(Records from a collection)
+-------+

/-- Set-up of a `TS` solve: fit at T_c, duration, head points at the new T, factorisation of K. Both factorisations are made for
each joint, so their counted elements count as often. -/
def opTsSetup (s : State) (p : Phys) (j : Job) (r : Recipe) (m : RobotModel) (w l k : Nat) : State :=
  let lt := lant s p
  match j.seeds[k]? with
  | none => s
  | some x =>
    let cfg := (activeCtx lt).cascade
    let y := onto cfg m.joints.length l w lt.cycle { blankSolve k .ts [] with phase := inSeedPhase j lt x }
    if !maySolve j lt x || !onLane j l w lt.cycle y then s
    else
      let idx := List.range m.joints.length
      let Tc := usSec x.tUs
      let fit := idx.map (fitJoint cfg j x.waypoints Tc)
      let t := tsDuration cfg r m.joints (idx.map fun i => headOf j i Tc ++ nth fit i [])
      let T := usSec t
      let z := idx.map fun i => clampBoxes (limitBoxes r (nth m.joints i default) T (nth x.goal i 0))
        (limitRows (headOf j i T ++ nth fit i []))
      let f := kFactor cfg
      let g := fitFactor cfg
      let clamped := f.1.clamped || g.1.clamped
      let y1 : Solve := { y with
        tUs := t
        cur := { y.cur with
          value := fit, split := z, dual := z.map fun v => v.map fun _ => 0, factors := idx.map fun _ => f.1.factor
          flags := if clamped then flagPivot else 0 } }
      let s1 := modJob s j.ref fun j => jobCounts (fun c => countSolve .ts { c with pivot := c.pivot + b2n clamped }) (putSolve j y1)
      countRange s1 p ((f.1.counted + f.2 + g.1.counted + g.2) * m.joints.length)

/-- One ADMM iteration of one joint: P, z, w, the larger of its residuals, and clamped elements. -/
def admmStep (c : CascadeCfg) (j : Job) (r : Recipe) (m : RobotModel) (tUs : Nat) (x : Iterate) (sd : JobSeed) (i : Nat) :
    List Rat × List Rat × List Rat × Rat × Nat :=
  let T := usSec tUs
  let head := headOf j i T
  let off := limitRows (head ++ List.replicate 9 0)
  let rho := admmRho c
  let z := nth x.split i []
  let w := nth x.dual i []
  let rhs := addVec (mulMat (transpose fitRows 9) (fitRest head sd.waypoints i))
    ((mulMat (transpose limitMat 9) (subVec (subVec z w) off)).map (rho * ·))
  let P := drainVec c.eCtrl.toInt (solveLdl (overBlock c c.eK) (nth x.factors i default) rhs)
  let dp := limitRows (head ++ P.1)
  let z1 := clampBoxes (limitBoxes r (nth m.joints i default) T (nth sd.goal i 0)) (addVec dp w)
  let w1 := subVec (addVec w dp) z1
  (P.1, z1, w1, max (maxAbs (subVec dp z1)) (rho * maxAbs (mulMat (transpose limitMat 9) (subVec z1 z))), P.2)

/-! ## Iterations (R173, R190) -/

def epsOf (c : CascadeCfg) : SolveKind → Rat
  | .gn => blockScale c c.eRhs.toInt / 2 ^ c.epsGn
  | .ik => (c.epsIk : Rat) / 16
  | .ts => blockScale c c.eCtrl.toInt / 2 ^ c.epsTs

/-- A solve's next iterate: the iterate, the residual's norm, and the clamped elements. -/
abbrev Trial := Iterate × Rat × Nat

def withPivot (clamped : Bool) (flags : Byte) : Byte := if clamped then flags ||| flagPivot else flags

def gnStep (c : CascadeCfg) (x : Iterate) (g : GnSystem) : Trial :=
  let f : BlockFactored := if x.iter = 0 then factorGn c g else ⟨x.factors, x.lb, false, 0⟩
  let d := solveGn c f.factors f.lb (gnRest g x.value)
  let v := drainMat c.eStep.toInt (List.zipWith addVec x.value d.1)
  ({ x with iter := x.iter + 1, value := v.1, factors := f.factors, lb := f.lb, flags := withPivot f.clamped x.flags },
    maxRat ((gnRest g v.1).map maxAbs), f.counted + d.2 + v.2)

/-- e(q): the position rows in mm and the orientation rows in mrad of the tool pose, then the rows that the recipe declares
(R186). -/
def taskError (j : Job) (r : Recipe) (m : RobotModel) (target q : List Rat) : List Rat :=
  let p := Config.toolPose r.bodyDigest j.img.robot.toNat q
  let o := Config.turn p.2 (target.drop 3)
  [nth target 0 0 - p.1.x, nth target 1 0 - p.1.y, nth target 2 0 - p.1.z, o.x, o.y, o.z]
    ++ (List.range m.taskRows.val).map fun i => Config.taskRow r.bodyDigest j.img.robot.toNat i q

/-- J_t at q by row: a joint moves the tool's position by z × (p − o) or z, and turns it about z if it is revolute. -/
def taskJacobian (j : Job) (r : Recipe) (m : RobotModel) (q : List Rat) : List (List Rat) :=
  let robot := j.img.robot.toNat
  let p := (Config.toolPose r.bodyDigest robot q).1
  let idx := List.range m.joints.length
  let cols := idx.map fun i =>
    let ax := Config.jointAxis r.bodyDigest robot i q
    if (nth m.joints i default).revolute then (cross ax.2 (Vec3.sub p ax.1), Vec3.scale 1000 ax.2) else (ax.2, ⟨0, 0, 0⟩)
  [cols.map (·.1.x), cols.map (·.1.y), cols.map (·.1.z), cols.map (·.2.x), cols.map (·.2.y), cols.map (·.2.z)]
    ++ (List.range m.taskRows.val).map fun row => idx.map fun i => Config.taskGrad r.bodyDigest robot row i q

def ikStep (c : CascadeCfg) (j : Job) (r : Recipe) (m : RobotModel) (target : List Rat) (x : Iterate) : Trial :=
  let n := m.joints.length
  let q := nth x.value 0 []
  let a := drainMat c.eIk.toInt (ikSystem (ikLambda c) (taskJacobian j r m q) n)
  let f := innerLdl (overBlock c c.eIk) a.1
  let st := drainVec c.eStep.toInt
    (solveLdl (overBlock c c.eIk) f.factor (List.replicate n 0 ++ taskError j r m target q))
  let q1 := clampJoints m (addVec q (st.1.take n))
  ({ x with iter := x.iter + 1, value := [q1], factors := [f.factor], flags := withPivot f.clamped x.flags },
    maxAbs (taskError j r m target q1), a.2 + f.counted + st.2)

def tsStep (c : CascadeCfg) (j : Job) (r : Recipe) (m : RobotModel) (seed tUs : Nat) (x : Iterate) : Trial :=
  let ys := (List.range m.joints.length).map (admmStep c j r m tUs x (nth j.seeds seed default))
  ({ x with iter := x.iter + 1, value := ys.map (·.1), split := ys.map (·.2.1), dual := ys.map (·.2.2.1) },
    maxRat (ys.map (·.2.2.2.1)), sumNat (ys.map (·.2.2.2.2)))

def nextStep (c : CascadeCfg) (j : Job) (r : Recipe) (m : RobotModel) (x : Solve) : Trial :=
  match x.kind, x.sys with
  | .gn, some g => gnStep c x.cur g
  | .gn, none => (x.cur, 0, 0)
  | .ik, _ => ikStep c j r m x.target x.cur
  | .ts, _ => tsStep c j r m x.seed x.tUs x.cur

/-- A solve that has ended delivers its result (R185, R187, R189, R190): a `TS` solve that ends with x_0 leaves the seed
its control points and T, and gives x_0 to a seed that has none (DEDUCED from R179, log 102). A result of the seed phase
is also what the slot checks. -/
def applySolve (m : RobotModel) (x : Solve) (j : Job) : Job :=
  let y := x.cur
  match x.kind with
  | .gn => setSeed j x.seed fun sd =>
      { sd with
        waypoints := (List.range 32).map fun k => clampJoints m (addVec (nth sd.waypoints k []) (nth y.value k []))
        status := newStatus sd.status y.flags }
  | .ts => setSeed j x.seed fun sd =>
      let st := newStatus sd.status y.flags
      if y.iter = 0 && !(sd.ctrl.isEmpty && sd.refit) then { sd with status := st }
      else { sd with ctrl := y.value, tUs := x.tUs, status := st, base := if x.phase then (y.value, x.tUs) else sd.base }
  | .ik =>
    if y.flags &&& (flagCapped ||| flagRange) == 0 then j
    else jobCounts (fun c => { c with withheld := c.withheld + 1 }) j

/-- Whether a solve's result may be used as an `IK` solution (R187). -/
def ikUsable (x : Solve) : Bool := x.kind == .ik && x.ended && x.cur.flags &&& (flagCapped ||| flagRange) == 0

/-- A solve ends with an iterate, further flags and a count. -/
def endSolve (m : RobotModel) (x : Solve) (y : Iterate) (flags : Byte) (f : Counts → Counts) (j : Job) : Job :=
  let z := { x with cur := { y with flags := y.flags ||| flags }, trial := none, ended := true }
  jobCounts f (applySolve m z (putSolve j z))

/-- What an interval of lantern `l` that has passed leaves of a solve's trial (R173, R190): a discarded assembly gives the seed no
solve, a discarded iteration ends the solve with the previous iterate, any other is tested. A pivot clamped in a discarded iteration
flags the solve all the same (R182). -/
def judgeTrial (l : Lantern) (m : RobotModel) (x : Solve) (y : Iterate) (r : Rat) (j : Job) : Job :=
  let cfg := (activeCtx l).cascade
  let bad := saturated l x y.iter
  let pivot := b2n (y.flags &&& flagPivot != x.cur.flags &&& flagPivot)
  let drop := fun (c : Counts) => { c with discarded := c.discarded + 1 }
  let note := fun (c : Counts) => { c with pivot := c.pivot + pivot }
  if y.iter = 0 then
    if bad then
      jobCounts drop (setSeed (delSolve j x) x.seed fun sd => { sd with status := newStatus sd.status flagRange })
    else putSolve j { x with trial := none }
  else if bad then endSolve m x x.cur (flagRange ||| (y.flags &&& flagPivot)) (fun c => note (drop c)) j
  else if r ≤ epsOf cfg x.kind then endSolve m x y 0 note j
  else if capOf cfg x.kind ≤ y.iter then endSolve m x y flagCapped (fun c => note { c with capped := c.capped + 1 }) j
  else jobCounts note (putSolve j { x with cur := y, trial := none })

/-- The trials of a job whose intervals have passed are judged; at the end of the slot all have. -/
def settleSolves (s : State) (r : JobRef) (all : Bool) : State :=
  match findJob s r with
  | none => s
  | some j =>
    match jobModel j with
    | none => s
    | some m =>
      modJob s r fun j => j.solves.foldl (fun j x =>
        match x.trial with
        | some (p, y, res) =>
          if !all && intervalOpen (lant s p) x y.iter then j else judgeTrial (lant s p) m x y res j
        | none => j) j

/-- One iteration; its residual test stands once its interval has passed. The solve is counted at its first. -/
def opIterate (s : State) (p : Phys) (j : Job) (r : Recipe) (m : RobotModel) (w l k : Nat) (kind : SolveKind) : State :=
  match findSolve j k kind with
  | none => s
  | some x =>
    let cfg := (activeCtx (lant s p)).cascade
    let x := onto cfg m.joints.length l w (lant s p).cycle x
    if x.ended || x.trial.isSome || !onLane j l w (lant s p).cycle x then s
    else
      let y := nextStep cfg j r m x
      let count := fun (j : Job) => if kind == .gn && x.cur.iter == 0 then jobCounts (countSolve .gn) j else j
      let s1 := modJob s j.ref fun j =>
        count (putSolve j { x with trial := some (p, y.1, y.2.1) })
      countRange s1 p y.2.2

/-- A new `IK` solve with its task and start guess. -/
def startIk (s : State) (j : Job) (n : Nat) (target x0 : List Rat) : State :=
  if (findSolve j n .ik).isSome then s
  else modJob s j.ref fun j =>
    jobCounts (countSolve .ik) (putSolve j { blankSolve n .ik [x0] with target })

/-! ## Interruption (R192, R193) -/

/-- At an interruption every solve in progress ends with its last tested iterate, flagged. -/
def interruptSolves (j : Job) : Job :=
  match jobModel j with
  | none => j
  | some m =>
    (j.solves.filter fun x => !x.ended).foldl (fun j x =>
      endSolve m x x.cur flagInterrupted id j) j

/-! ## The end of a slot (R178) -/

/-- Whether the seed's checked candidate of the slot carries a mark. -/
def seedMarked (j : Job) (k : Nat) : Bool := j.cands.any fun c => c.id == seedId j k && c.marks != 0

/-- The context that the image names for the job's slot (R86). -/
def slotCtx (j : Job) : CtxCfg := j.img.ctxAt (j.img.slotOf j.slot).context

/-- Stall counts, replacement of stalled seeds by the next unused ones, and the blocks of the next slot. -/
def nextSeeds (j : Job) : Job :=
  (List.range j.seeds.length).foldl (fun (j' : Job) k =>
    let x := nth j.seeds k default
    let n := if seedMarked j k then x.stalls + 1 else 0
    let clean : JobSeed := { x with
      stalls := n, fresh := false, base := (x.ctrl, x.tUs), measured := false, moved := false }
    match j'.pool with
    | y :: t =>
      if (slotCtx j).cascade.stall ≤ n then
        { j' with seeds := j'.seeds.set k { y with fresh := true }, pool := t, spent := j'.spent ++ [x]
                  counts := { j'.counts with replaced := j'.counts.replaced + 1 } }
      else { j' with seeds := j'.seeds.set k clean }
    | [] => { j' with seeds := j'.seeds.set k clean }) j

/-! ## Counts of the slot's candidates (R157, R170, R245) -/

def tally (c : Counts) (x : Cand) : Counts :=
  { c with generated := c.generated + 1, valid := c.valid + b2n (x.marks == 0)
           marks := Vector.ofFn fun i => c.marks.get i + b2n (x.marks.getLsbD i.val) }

+-------+

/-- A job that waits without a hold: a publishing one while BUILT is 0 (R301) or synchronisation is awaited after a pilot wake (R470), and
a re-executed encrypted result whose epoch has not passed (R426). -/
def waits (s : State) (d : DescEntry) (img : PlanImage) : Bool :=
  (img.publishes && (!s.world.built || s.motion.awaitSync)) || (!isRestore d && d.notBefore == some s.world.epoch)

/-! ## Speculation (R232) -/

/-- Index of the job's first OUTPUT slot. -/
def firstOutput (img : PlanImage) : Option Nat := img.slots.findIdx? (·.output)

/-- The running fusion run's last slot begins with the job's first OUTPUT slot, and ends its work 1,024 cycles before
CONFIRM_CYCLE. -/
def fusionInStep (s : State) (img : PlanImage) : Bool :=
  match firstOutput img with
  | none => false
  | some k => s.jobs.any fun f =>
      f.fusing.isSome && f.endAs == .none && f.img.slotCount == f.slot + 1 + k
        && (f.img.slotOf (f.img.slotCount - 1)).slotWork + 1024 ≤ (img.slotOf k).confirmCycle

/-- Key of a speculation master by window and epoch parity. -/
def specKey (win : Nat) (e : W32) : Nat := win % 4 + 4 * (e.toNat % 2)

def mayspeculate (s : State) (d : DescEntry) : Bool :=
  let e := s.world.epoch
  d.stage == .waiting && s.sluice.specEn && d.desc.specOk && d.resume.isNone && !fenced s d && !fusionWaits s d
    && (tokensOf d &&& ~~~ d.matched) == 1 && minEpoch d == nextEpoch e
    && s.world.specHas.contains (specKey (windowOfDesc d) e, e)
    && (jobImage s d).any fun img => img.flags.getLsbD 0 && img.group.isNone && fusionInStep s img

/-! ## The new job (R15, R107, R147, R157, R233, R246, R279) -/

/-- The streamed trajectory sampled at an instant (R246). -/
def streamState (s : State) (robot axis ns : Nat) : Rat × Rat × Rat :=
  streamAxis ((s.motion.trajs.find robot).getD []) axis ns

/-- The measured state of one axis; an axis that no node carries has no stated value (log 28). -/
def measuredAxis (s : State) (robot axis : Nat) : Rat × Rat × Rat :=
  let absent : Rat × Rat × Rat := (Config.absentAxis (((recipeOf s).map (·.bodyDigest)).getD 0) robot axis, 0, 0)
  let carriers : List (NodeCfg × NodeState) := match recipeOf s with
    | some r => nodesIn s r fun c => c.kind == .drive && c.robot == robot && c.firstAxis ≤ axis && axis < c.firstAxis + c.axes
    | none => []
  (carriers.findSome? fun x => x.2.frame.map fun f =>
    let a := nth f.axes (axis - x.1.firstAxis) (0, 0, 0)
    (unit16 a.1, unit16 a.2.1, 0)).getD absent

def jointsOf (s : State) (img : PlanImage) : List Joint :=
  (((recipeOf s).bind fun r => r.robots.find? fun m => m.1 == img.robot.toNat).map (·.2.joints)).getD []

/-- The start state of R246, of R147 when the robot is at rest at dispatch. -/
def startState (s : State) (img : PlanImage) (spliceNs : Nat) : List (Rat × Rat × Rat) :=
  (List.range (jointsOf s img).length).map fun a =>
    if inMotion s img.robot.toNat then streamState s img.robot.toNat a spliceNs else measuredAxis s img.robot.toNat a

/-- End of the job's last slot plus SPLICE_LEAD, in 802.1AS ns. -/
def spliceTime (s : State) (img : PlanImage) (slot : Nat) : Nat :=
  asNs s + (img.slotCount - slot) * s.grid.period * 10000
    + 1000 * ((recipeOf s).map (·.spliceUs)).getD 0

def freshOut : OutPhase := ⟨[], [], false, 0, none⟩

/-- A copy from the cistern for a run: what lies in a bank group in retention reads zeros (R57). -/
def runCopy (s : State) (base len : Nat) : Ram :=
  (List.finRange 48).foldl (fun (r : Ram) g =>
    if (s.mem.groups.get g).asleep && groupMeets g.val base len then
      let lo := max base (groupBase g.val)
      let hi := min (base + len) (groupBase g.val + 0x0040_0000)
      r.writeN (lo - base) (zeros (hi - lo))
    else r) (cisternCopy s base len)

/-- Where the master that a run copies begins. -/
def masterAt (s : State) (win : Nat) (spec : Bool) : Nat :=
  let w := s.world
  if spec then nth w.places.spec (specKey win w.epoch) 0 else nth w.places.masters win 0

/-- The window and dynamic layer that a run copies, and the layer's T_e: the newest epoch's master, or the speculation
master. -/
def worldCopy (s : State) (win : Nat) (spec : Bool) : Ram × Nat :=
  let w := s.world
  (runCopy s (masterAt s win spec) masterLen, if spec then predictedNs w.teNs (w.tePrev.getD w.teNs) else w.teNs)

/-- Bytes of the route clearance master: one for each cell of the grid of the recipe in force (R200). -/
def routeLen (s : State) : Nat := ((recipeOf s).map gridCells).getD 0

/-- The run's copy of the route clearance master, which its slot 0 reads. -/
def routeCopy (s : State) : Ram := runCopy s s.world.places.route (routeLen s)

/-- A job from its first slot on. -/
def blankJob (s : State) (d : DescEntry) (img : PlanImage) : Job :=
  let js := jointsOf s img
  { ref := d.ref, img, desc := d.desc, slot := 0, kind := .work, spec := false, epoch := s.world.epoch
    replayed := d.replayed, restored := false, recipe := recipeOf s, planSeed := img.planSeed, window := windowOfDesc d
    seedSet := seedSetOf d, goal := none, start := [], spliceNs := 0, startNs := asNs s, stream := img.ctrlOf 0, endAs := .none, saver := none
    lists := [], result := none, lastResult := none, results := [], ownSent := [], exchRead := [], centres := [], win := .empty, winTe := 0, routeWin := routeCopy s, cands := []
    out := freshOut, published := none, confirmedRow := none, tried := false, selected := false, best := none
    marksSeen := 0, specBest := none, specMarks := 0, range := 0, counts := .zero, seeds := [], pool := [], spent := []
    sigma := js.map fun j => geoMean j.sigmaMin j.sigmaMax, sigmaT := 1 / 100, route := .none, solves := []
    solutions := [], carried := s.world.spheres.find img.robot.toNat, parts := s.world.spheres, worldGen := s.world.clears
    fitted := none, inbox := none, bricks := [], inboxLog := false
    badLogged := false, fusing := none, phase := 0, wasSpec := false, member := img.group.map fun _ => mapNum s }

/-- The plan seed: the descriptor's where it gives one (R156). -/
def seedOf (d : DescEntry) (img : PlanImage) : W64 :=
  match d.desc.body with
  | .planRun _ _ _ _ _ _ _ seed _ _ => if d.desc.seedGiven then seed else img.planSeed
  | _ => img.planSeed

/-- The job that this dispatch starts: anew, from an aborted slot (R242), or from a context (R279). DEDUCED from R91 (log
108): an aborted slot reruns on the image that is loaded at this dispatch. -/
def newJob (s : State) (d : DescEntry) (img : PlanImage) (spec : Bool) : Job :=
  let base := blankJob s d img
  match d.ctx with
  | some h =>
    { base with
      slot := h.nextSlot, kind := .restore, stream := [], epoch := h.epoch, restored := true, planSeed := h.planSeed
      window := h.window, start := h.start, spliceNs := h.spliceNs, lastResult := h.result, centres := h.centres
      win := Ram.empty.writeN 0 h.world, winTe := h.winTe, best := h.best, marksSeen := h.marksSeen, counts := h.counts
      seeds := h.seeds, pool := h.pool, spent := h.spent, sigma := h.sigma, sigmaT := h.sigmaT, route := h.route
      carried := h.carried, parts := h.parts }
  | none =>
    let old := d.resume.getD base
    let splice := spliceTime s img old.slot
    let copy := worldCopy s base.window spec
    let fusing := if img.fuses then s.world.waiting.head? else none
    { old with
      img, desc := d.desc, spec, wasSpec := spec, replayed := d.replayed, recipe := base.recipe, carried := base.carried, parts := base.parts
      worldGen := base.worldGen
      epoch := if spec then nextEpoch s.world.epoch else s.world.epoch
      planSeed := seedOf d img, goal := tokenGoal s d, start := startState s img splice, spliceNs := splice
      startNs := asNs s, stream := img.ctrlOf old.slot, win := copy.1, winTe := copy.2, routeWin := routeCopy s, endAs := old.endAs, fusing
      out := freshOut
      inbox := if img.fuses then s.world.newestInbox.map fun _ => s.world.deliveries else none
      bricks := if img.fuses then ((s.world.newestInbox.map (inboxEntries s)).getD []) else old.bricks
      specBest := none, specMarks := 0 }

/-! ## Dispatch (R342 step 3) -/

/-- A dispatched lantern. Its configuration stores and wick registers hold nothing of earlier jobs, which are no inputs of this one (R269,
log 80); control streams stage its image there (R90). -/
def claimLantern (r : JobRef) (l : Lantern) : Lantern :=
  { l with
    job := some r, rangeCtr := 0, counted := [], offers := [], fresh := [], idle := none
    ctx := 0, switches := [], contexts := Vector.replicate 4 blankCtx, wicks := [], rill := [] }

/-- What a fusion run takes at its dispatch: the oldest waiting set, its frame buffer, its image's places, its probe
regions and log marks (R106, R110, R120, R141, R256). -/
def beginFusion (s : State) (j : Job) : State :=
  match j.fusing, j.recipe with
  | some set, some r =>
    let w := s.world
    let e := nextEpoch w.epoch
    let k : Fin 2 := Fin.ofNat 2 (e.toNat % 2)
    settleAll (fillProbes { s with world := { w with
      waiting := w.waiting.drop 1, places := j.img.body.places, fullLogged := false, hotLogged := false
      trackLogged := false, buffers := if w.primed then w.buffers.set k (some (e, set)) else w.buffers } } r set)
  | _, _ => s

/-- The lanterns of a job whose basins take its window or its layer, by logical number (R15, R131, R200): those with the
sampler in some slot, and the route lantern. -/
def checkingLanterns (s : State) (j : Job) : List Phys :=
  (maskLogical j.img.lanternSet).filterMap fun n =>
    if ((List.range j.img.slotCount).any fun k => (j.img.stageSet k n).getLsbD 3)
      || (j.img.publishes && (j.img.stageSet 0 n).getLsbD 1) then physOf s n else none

+-------+

_Aim of the exercise_
Among the records above, extract exactly the lines from the line with "img, desc := d.desc, spec, wasSpec" to the line with "waiting := w.waiting.drop", both lines included, and leave out the rest.

_Output for this task_
      img, desc := d.desc, spec, wasSpec := spec, replayed := d.replayed, recipe := base.recipe, carried := base.carried, parts := base.parts
      worldGen := base.worldGen
      epoch := if spec then nextEpoch s.world.epoch else s.world.epoch
      planSeed := seedOf d img, goal := tokenGoal s d, start := startState s img splice, spliceNs := splice
      startNs := asNs s, stream := img.ctrlOf old.slot, win := copy.1, winTe := copy.2, routeWin := routeCopy s, endAs := old.endAs, fusing
      out := freshOut
      inbox := if img.fuses then s.world.newestInbox.map fun _ => s.world.deliveries else none
      bricks := if img.fuses then ((s.world.newestInbox.map (inboxEntries s)).getD []) else old.bricks
      specBest := none, specMarks := 0 }

/-! ## Dispatch (R342 step 3) -/

/-- A dispatched lantern. Its configuration stores and wick registers hold nothing of earlier jobs, which are no inputs of this one (R269,
log 80); control streams stage its image there (R90). -/
def claimLantern (r : JobRef) (l : Lantern) : Lantern :=
  { l with
    job := some r, rangeCtr := 0, counted := [], offers := [], fresh := [], idle := none
    ctx := 0, switches := [], contexts := Vector.replicate 4 blankCtx, wicks := [], rill := [] }

/-- What a fusion run takes at its dispatch: the oldest waiting set, its frame buffer, its image's places, its probe
regions and log marks (R106, R110, R120, R141, R256). -/
def beginFusion (s : State) (j : Job) : State :=
  match j.fusing, j.recipe with
  | some set, some r =>
    let w := s.world
    let e := nextEpoch w.epoch
    let k : Fin 2 := Fin.ofNat 2 (e.toNat % 2)
    settleAll (fillProbes { s with world := { w with
      waiting := w.waiting.drop 1, places := j.img.body.places, fullLogged := false, hotLogged := false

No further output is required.